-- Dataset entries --
^^^^^^^^
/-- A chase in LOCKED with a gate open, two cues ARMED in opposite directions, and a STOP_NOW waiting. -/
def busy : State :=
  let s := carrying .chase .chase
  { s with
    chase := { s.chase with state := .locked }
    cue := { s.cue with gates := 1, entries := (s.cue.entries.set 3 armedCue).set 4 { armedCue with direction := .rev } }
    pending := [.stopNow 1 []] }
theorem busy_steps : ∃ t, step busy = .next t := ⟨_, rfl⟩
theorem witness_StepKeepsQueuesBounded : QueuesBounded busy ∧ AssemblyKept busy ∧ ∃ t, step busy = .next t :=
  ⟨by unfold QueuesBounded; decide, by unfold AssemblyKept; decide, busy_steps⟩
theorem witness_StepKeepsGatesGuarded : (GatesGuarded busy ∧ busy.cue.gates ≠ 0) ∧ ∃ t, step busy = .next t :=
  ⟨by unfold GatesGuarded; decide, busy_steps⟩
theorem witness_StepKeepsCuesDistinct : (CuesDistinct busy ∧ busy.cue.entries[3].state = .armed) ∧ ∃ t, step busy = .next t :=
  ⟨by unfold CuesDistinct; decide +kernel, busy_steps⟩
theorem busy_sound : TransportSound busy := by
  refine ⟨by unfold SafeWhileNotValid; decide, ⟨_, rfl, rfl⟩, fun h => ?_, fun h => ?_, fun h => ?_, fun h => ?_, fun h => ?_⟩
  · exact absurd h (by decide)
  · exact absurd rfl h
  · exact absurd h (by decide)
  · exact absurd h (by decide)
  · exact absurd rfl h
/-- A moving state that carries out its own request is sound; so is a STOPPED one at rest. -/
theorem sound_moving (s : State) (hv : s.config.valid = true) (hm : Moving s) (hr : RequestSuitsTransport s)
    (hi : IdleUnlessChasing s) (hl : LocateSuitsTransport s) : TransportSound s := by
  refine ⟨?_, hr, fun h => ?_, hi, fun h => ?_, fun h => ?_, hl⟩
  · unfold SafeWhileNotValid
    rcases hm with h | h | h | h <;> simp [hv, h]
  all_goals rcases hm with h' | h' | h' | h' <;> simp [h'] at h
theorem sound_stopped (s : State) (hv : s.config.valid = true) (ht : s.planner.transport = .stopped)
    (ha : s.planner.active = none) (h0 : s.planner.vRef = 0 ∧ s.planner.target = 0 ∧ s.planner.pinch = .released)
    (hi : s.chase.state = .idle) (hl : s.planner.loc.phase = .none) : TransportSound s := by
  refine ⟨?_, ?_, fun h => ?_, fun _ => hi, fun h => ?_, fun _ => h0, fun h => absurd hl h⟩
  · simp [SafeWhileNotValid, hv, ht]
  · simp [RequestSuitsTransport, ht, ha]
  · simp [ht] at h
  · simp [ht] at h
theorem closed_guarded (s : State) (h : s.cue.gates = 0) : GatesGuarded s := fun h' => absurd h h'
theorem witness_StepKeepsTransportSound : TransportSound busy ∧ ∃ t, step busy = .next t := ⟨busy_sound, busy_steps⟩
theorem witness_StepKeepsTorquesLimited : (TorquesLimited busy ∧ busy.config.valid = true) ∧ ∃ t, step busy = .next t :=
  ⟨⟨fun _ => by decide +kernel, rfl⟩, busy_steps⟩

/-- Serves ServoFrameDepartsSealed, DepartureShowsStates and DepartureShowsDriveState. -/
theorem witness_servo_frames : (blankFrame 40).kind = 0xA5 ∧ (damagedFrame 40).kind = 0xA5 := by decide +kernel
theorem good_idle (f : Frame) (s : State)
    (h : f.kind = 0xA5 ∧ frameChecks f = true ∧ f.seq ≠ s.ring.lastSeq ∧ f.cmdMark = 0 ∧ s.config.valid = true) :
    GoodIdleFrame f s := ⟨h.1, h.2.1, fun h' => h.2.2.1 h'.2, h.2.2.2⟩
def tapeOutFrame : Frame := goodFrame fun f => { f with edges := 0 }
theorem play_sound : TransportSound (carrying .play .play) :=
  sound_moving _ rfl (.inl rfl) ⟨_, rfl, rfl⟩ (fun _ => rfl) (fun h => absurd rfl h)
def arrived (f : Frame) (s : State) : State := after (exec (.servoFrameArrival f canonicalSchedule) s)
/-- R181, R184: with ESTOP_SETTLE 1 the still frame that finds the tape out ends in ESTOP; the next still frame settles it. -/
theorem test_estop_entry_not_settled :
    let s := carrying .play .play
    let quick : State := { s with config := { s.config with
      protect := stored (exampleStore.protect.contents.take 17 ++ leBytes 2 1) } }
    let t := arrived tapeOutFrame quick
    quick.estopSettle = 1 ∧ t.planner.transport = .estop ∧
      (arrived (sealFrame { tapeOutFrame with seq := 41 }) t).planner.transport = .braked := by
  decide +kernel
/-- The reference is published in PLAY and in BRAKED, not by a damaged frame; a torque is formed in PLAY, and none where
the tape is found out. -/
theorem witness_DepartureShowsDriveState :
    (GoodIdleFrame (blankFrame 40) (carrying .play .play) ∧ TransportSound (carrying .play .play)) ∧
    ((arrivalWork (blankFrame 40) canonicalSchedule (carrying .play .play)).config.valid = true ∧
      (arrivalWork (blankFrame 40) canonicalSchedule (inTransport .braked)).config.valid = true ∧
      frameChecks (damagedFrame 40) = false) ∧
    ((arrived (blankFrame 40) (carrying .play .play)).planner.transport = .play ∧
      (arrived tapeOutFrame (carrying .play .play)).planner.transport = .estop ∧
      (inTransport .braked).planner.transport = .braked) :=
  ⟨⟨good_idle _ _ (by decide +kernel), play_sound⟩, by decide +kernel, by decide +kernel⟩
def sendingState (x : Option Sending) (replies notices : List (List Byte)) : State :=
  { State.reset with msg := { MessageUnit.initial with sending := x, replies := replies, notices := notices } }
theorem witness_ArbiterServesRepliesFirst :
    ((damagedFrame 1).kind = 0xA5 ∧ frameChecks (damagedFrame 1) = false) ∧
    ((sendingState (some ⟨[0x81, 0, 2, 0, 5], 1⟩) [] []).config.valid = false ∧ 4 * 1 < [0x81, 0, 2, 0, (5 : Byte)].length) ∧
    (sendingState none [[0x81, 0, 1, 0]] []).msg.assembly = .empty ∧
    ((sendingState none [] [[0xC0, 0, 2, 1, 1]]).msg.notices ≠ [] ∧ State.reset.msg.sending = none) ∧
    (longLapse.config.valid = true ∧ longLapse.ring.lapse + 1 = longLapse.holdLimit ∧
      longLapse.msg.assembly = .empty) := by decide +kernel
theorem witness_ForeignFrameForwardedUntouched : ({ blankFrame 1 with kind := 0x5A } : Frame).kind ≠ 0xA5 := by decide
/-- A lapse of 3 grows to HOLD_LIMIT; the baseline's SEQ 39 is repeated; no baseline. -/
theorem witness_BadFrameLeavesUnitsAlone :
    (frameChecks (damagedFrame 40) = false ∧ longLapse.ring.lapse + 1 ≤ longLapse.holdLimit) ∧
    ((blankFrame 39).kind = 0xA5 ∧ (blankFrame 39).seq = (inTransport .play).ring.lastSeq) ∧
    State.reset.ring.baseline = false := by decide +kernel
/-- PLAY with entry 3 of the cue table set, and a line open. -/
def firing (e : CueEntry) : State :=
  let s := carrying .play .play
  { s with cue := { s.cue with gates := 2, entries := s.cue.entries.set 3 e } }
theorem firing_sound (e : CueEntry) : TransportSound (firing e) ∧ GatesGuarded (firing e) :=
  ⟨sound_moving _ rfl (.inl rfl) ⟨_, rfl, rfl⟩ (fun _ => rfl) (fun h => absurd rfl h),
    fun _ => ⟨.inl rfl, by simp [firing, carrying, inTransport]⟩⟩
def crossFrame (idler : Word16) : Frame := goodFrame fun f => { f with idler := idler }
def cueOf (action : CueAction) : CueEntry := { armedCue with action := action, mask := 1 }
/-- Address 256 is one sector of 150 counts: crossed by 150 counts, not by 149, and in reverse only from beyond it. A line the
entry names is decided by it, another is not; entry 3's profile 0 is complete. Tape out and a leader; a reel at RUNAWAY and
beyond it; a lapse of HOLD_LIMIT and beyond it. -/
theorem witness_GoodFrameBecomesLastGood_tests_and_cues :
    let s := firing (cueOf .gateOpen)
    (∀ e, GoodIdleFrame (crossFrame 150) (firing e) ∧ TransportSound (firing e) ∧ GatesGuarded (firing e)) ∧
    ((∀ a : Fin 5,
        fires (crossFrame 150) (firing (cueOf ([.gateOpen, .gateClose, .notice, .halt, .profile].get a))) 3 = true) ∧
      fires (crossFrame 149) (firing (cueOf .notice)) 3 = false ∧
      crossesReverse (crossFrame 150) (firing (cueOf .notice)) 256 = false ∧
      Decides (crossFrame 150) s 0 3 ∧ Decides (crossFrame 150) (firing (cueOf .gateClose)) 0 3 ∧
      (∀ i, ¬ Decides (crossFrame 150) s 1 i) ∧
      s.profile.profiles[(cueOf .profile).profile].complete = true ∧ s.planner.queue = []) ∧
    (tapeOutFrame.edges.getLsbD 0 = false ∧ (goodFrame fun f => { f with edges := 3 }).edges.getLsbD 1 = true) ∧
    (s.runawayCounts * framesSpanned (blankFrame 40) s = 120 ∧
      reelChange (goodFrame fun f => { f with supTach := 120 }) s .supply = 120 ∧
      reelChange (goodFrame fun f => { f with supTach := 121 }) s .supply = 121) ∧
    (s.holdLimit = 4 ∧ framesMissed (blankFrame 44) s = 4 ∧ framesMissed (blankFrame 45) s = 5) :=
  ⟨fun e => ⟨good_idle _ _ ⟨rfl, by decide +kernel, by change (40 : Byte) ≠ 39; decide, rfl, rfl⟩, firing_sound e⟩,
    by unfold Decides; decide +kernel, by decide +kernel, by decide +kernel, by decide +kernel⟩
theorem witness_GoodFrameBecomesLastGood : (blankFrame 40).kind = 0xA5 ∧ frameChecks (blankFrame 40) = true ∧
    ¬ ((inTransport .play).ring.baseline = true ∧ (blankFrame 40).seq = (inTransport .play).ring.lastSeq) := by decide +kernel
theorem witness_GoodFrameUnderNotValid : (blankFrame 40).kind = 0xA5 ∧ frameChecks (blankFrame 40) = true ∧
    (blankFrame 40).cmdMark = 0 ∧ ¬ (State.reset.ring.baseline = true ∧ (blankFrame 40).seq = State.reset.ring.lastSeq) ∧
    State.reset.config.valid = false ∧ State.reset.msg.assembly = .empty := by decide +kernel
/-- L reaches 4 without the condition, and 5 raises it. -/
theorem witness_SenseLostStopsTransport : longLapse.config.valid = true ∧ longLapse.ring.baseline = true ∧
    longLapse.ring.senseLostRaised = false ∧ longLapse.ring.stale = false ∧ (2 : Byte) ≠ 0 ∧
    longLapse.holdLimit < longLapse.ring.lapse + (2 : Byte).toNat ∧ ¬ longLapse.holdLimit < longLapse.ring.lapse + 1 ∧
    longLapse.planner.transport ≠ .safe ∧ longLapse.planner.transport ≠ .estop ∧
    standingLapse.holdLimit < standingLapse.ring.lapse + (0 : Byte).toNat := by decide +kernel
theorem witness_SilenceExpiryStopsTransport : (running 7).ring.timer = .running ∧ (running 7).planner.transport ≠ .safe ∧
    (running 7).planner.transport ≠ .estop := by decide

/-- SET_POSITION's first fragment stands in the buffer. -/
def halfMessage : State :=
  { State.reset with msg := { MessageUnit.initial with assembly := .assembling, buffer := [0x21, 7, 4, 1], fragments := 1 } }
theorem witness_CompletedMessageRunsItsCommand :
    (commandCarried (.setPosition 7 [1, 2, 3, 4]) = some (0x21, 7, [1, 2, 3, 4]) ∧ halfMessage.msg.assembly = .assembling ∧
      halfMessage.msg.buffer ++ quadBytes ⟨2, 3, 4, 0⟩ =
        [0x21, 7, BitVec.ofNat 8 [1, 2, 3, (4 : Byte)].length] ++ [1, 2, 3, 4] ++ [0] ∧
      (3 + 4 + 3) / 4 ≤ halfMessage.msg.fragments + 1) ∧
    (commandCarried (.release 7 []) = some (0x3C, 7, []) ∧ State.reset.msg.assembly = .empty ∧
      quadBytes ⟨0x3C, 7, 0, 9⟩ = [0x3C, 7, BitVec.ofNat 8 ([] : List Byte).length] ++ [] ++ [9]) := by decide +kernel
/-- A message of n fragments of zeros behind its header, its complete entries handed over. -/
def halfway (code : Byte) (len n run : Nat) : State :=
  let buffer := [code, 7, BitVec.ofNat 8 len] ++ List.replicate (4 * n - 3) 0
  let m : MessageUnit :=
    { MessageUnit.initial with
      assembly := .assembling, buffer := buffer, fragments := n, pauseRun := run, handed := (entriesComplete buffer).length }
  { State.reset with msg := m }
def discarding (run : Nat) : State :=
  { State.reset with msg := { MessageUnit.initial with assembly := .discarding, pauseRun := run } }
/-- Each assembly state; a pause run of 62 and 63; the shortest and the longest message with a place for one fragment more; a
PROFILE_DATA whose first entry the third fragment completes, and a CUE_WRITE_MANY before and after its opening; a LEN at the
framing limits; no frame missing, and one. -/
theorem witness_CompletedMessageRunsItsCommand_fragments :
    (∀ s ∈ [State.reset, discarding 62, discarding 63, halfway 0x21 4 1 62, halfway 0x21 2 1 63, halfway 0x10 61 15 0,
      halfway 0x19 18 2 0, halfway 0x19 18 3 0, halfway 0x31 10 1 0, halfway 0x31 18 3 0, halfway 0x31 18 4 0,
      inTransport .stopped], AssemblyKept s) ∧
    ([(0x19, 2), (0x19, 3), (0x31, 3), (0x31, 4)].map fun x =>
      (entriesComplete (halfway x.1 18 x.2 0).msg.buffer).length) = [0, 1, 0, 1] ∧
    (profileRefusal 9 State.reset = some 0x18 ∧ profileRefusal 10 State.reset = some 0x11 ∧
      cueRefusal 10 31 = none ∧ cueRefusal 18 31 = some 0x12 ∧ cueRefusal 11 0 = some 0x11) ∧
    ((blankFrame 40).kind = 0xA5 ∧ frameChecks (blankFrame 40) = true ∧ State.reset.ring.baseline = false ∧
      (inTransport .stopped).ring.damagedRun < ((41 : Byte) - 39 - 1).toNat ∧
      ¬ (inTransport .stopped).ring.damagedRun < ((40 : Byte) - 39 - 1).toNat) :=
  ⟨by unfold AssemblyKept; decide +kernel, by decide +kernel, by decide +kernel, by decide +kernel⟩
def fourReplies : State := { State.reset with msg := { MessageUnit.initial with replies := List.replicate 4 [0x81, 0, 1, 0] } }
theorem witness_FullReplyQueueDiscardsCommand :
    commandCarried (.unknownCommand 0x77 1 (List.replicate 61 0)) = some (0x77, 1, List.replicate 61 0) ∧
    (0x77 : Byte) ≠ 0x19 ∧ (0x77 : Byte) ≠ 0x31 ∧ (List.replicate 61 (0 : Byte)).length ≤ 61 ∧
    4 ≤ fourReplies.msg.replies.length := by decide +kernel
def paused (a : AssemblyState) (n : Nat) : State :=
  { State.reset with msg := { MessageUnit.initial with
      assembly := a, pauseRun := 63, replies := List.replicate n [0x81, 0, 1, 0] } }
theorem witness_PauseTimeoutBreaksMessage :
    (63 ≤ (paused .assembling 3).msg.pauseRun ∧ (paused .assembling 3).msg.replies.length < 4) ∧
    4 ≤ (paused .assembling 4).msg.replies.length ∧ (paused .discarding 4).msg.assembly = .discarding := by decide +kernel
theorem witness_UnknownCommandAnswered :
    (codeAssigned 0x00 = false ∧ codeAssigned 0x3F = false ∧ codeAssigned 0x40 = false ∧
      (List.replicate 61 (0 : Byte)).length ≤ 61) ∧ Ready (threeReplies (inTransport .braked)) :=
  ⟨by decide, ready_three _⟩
^^^^^^^^
Beginning at the top of the data, please return every line until and including the line containing "pending := [.stopNow", copied exactly, and nothing past it.

-- Solution for this exercise --
/-- A chase in LOCKED with a gate open, two cues ARMED in opposite directions, and a STOP_NOW waiting. -/
def busy : State :=
  let s := carrying .chase .chase
  { s with
    chase := { s.chase with state := .locked }
    cue := { s.cue with gates := 1, entries := (s.cue.entries.set 3 armedCue).set 4 { armedCue with direction := .rev } }
    pending := [.stopNow 1 []] }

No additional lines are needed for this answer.